Apolipoprotein A-I (apoA-I, 243 amino acids) is the major protein of high-density lipoproteins (HDL) that plays an important structural and functional role in lipid transport and metabolism. The central region of apoA-I (residues 60-183) is predicted to contain exclusively amphipathic alpha-helices formed from tandem 22-mer sequence repeats.
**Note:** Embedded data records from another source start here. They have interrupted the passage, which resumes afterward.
-- ==== Sys2Proof/Tests/Slice0.lean ====
section
/-! SUPPORT. Tests on fixed values, each expected result taken from the spec, and the witnesses of the statements'
hypotheses. -/

namespace Sys2Proof.Tests

-- One test at a time: kernel evaluations of a hundred tests side by side need more threads than the check allows.
set_option Elab.async false

open Sys2Proof Sys2Proof.Machine

/-! ### Small states -/

/-- The state that an outcome answers, or the given state. -/
def after (c : Instr) (s : State) : State :=
  match exec c s with
  | .next t => t
  | _ => s

/-- The part with the profile load complete and the defaults in force. -/
def loaded : State :=
  { State.reset with
    pru := ⟨defaultProfiles, defaultStrobeMap, .defaultAbsent, .ready, .idle, []⟩
    ports := .const ⟨false, .idle, .waiting, []⟩ }

/-- The snapshot of an IDLE port. -/
def idleSnap : Snapshot := ⟨0x40, [0x00, 0x00]⟩

/-- The state with Port A RECEIVING a transaction. -/
def ready (s : State) : State := s.setPort .a ⟨true, .idle, .receiving (s.tbu.mono + 400) idleSnap ⟨[], 0⟩, []⟩

/-- The result of the response that Port A holds. -/
def resultA (s : State) : Option Result :=
  match s.ports.a.state with
  | .done r => some r.result
  | _ => none

/-- The payload of the response that Port A holds. -/
def payloadA (s : State) : List Byte :=
  match s.ports.a.state with
  | .done r => r.payload
  | _ => []

/-- Port A holds a lease of an hour. -/
def leased (s : State) : State := s.setLease (some ⟨.a, s.tbu.mono + 14745600⟩)

/-- A timeline value. -/
def at' (seconds ticks : Nat) : Time := timeOf (seconds * 4096 + ticks)

/-! ### Well-formedness: each check refuses an ill-formed term -/

theorem test_wellFormed_long_payload_refused : wellFormed (.readTime .a 0 (List.replicate 49 0)) = false := by decide
theorem test_wellFormed_known_code_refused : wellFormed (.unknownCommand .a 0x01 0 []) = false := by decide
theorem test_wellFormed_empty_frame_refused : wellFormed (.frameError .a [] 0) = false := by decide
theorem test_wellFormed_long_image_refused :
    wellFormed (.profileLoadComplete ⟨[], [true, true, true], List.replicate 34 0⟩) = false := by decide
theorem test_wellFormed_ten_recovery_pulses_refused :
    wellFormed (.profileLoadComplete ⟨List.replicate 10 false, [], []⟩) = false := by decide
theorem test_wellFormed_four_acknowledges_refused :
    wellFormed (.profileLoadComplete ⟨[], List.replicate 4 true, []⟩) = false := by decide
theorem test_wellFormed_accepts : wellFormed (.unknownCommand .a 0x03 0 (List.replicate 48 0)) = true := by decide

/-! ### Words: no row has bits -/

theorem test_no_word_decodes : decodeTableWord 8 0x01 = none := by decide
theorem test_withFetchWord_keeps : State.withFetchWord State.reset 8 0x01 = State.reset := by rfl

/-! ### Check bytes and frames (10.2, R199) -/

theorem test_crc_of_none_and_pending : crc8 [0x00] = 0x00 ∧ crc8 [0x01] = 0x07 := by decide +kernel
theorem test_crc_of_identify : crc8 [0x01, 0x00, 0x00] = 0x6B := by decide +kernel
theorem test_identify_frame : judgeFrame [0xC3, 0x01, 0x00, 0x00, 0x6B] 0 = .request 0x01 0x00 [] := by decide +kernel
theorem test_frame_with_wrong_check_byte : judgeFrame [0xC3, 0x01, 0x00, 0x00, 0x6A] 0 = .error .crc := by decide +kernel
theorem test_frame_with_wrong_length : judgeFrame [0xC3, 0x01, 0x00, 0x01, 0x6B] 0 = .error .length := by decide +kernel

/-- The image of the example of 10.7. -/
def exampleImage : List Byte :=
  [0x43, 0x54, 0x01, 0x03, 0x00, 0x3C, 0x00, 0x17, 0x18, 0x02, 0x00, 0x3C, 0x18, 0x2F, 0x18, 0x02, 0x00, 0x3C, 0x30, 0x47,
    0x18, 0x02, 0x00, 0x3C, 0x48, 0x5F, 0x18, 0x00, 0x00, 0x00, 0x00, 0x03, 0x6D]

theorem test_example_image_holds_the_defaults : judgeImage exampleImage = some (defaultProfiles, defaultStrobeMap) := by
  decide
theorem test_example_image_is_formed : profileImage defaultProfiles defaultStrobeMap = exampleImage := by decide
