/-- What the entry into CONFLICT of a pair does to the job on an own axis in it (R49, R58): its claim of the pair is withdrawn,
its entry fails with CONFLICT, and the job ends CONFLICT, a learn by the failure itself (R130). The withdrawal is made by the
case of R51 that the view in CONFLICT leaves: a CLAIM in flight alone has one. -/
def State.conflictReports (s : State) (p : Nat) (sl : Slot) : List Report :=
  if (s.job sl).active then
    ((s.job sl).entryOf p).toList.flatMap (fun st => [.withdraw sl p st .conflict, .failEntry sl p .conflict])
      ++ (if (s.job sl).origin = .learn then [] else [.endRequest sl .conflict])
  else []

/-- A view enters CONFLICT: the active job of each own axis in the pair ends CONFLICT (R58, R63), and then the envelopes, by then
exit-only or frozen in the pair, are handed to the ADUs (R23, R25). -/
def State.enterConflict (s : State) (p : Nat) : Effect :=
  match s.view? p with
  | none => (s, [])
  | some v =>
    let e := s.viewTo p .conflict
    (e.1, v.ownSlots.flatMap (fun sl => e.1.conflictReports p sl) ++ e.2)

/-! ### Progress and release -/

/-- The entries of a slot's job whose bands its interval has left on the far side become PASSED (R31, R49, R112), those still
waiting for their claims among them: an exit-only axis leaves a band without holding it (notes/assumptions/24.md). A learn has
no PASSED entry (R130). -/
def State.markPassed (s : State) (sl : Slot) : State :=
  let j := s.job sl
  if j.active && j.origin != .learn then
    s.setJob sl
      { j with
        entries := j.entries.map (fun e =>
          if e.status = .held ∨ e.status = .needed ∨ e.status = .claimed then
            match (s.view? e.pair).bind (fun v => v.bandFor sl) with
            | some b => if passedBand j.dir (s.occupiedAt sl) b then { e with status := .passed } else e
            | none => e
          else e) }
  else s

/-- The slot that holds a self pair, and the slot that waits for it, by the view state (R62). -/
def View.selfHolder (v : View) : Option Slot :=
  match v.other, v.state with
  | .self _ _, .heldA => some v.slot
  | .self sb _, .heldB => some sb
  | _, _ => none

/-- The slot of axis A or B of a self pair. -/
def View.selfSlot (v : View) (x : SelfAxis) : Slot :=
  match v.other, x with
  | .self sb _, .b => sb
  | _, _ => v.slot

/-- Which axis of a self pair a slot is. -/
def View.selfAxis (v : View) (sl : Slot) : SelfAxis := if v.slot = sl then .a else .b

/-- The view state in which an axis holds a self pair. -/
def heldBy : SelfAxis → ViewState
  | .a => .heldA
  | .b => .heldB
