/-! ### Passage frames (section 3.2) -/

/-- The own CLAIM's echo and a peer's CLAIM on the view of their pair (R39, R40), with the entry that the echo settles. A CLAIM with an
undefined standing is not applied (R37). Then the evaluation of a yield for the claim that waits (R55 to R57), and the YIELD job that
a yield starts (R57, R128), with the yielded pair on its list where the start count is inside the band, and what it is to cross a band
(R30, read as in notes/assumptions/23.md). That a job which waits to start counts as a job, and the direction of a yield already at its
target, are the model's choice (notes/assumptions/9.md and 10.md). -/
def Obligations.ClaimFramesMoveView : Prop :=
  (∀ (s : State) (n : Nat) (f : Frame) (rest : List RxFrame) (v : View),
    TakesFrame s kClaim true f rest → s.view? (f.byte 0) = some v → v.peerRole.isSome = true → (s.kindAt v.slot).isSome = true →
    ∃ t, exec (.ownClaimEcho n) s = .next t ∧
      SamePassages
        (match v.state with
         | .opened | .pending => (s.leaving rest).viewAs v.pair .own none
         | .peer => (s.leaving rest).viewAs v.pair .queued none
         | .own | .ownWait | .queued | .barred | .conflict | .heldA | .heldB => s.leaving rest) t ∧
      (v.cedeDue = false → (s.drive v.slot).axis ≠ .holding →
        (v.state = .peer → ∃ w, t.view? v.pair = some w ∧ w.state = .queued ∧ w.waitTimer = some 8000) ∧
        ((s.job v.slot).active = true → (s.job v.slot).entryOf v.pair = some .claimed →
          passedBand (s.job v.slot).dir (staticInterval (s.drive v.slot).count (s.drive v.slot).span) v.band = false →
          v.band.x1 ≤ 1000 →
          (v.state = .opened ∨ v.state = .pending → (t.job v.slot).entryOf v.pair = some .held) ∧
          (v.state = .peer → (t.job v.slot).entryOf v.pair = some .claimed)))) ∧
  (∀ (s : State) (n : Nat) (f : Frame) (rest : List RxFrame) (v : View),
    TakesFrame s kClaim false f rest → s.view? (f.byte 0) = some v → v.peerRole.map roleCode = some f.sender →
    ∃ t, exec (.peerClaim n) s = .next t ∧
      SamePassages
        (match standingOf (f.byte 1), v.state with
         | some _, .opened | some _, .pending => (s.leaving rest).viewAs v.pair .peer none
         | some st, .own => (s.leaving rest).viewAs v.pair .ownWait (some st)
         | _, _ => s.leaving rest) t ∧
      (∀ st, standingOf (f.byte 1) = some st → v.state = .own →
        ∃ w, t.view? v.pair = some w ∧ w.state = .ownWait ∧ w.waiter = some st)) ∧
  (∀ (s : State) (p : Nat) (v : View) (own : Role),
    s.view? p = some v → v.peerRole.isSome = true → v.state = .ownWait → s.station = .run → s.role = some own →
    let sl := v.slot
    let u := s.markPassed sl
    let reason : Option Reason :=
      if v.waiter = some .jog ∨ v.waiter = some .yield then some .standing
      else if s.mvc.pins.get sl = true then some .pinned
      else if s.liu.occupancy.stable = true then some .occupied
      else if ¬s.Parked then some .vehicle
      else if s.smon.level = .critical ∨ s.smon.level = .unknown then some .supply
      else if (s.drive sl).axis = .fault ∨ (s.drive sl).hasRange = false then some .fault
      else none
    let declines (r : Reason) : Prop :=
      (s.evalYield p).2 = [] ∧
        if v.inFlight = none ∧ s.bus.busOff = none then
          u.Sends (s.evalYield p).1 p .decline (passageFrame kDecline own p (reasonCode r))
        else (s.evalYield p).1 = u
    (v.yieldAsked = false → (s.job sl).active = true ∨ (s.queuedAt sl).isSome = true → s.evalYield p = (u, [])) ∧
    (v.yieldAsked = false → (s.job sl).active = false → s.queuedAt sl = none →
      (s.ownInside v = false → s.evalYield p = (s, [.release p])) ∧
      (s.ownInside v = true → ∀ r, reason = some r → declines r) ∧
      (s.ownInside v = true → reason = none →
        s.evalYield p = (s.updView p (fun w => { w with yieldAsked := true }), [.startYield p sl]))) ∧
    (v.yieldAsked = true →
      ((s.job sl).active = true → (s.job sl).origin = .yield p → s.evalYield p = (u, [])) ∧
      ((s.job sl).active = false →
        (s.ownInside v = true → declines .chain) ∧ (s.ownInside v = false → s.evalYield p = (s, [.release p]))))) ∧
  (∀ (s : State) (p : Nat) (v : View) (sl : Slot) (k : Kind) (b : Band) (x : Int),
    s.view? p = some v → v.bandFor sl = some b → s.kindAt sl = some k →
    yieldTarget k b (s.drive sl).count (s.drive sl).span = some x →
    let dir : Dir := if ((s.drive sl).count : Int) < x then .up else .down
    let c := s.crossingList sl dir x
    ((staticInterval (s.drive sl).count (s.drive sl).span).meets b = true → (s.pairsOf sl).length ≤ 4 → ⟨p, .needed⟩ ∈ c.1) ∧
    ((s.job sl).active = true ∨ (s.queuedAt sl).isSome = true → s.startYield p sl = (s, [.evalYield p])) ∧
    ((s.job sl).active = false → s.queuedAt sl = none →
      s.startYield p sl =
        ((s.setPin sl false).setJob sl
            { Job.free with
              active := true, origin := .yield p, requested := some x, target := some c.2, dir := dir, speed := .code 1,
              standing := .yield, entries := c.1 },
          c.1.map (fun e => Report.decide sl e.pair) ++ [.handRun sl]))) ∧
  (∀ (c t S : Int) (b : Band), crosses c t S b = true ↔
    (-((-(min c t * 1000)) / S) ≤ (b.x2 : Int) ∧ (b.x1 : Int) ≤ max c t * 1000 / S) ∨
      ∃ x, (x = c ∨ x = t) ∧ x * 1000 / S ≤ (b.x2 : Int) ∧ (b.x1 : Int) ≤ -((-(x * 1000)) / S))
To analyze the lipid-binding properties of this core domain, four terminally truncated mutants of apoA-I, Delta(1-41), Delta(1-59), Delta(1-41,185-243), and Delta(1-59,185-243), were expressed in baculovirus infected Sf-9 cells. The effects of mutations on the ability of apoA-I to form bilayer disk complexes with dimyristoyl phosphatidylcholine (DMPC) that resemble nascent HDL were analyzed by density gradient ultracentrifugation and electron microscopy (EM). The N-terminal deletion mutants, Delta(1-41) and Delta(1-59), showed altered lipid-binding ability as compared to plasma and wild-type apoA-I, and in the double deletion mutants, Delta(1-41, 185-243) and Delta(1-59, 185-243), the lipid binding was abolished. Thermal unfolding of variant apoA-I/DMPC complexes monitored by circular dichroism (CD) showed hysteresis and a shift in the melting curves by about -12 degrees C upon reduction in the heating rate from 1.0 to 0.067 K/min. This indicates an irreversible kinetically controlled transition with a high activation energy E(a) = 60 +/- 5 kcal/mol. CD and EM studies of the apoA-I/DMPC complexes at different pH demonstrated that changes in the net charge or in the charge distribution on the apoA-I molecule have critical effects on the conformation and lipid-binding ability of the protein.

机译：载脂蛋白A-I（apoA-1,243氨基酸）是高密度脂蛋白（HDL）的主要蛋白质，其在脂质转运和代谢中起重要的结构和功能作用。预计ApoA-I（残留物60-183）的中心区域被含有由串联22-MEL序列的重复形成的专门形成的两亲性α-螺旋。分析该核心结构域的脂质结合特性，ApoA-1的四个末端截断突变体，Delta（1-41），Delta（1-59），Delta（1-41,185-243）和Delta（1-59,185 -243），在杆状病毒感染的SF-9细胞中表达。通过密度梯度超速离心和电子显微镜（EM）分析突变对具有类似鼻塞磷脂酰胆碱（DMPC）的Divyristoyl磷脂酰胆碱（DMPC）的双层盘络合物的效果。与血浆和野生型apoA-1相比，N-末端缺失突变体，δ（1-41）和δ（1-59）显示出改变的脂质结合能力，以及在双缺失突变体，Delta（1- 41,185-243）和Delta（1-59,185-243），废除了脂质结合。通过圆形二色性（CD）监测的变体ApoA-I / DMPC复合物的热展开显示滞后和熔点曲线的偏移在加热速率从1.0至0.067 k / min的降低时通过约-12℃。这表明具有高激活能量E（a）= 60 +/- 5kcal / mol的不可逆的动力学控制过渡。在不同pH下的APOA-I / DMPC复合物的CD和EM研究证明了净电荷或在APOA-I分子上的电荷分布的变化对蛋白质的构象和脂质结合能力具有统计影响。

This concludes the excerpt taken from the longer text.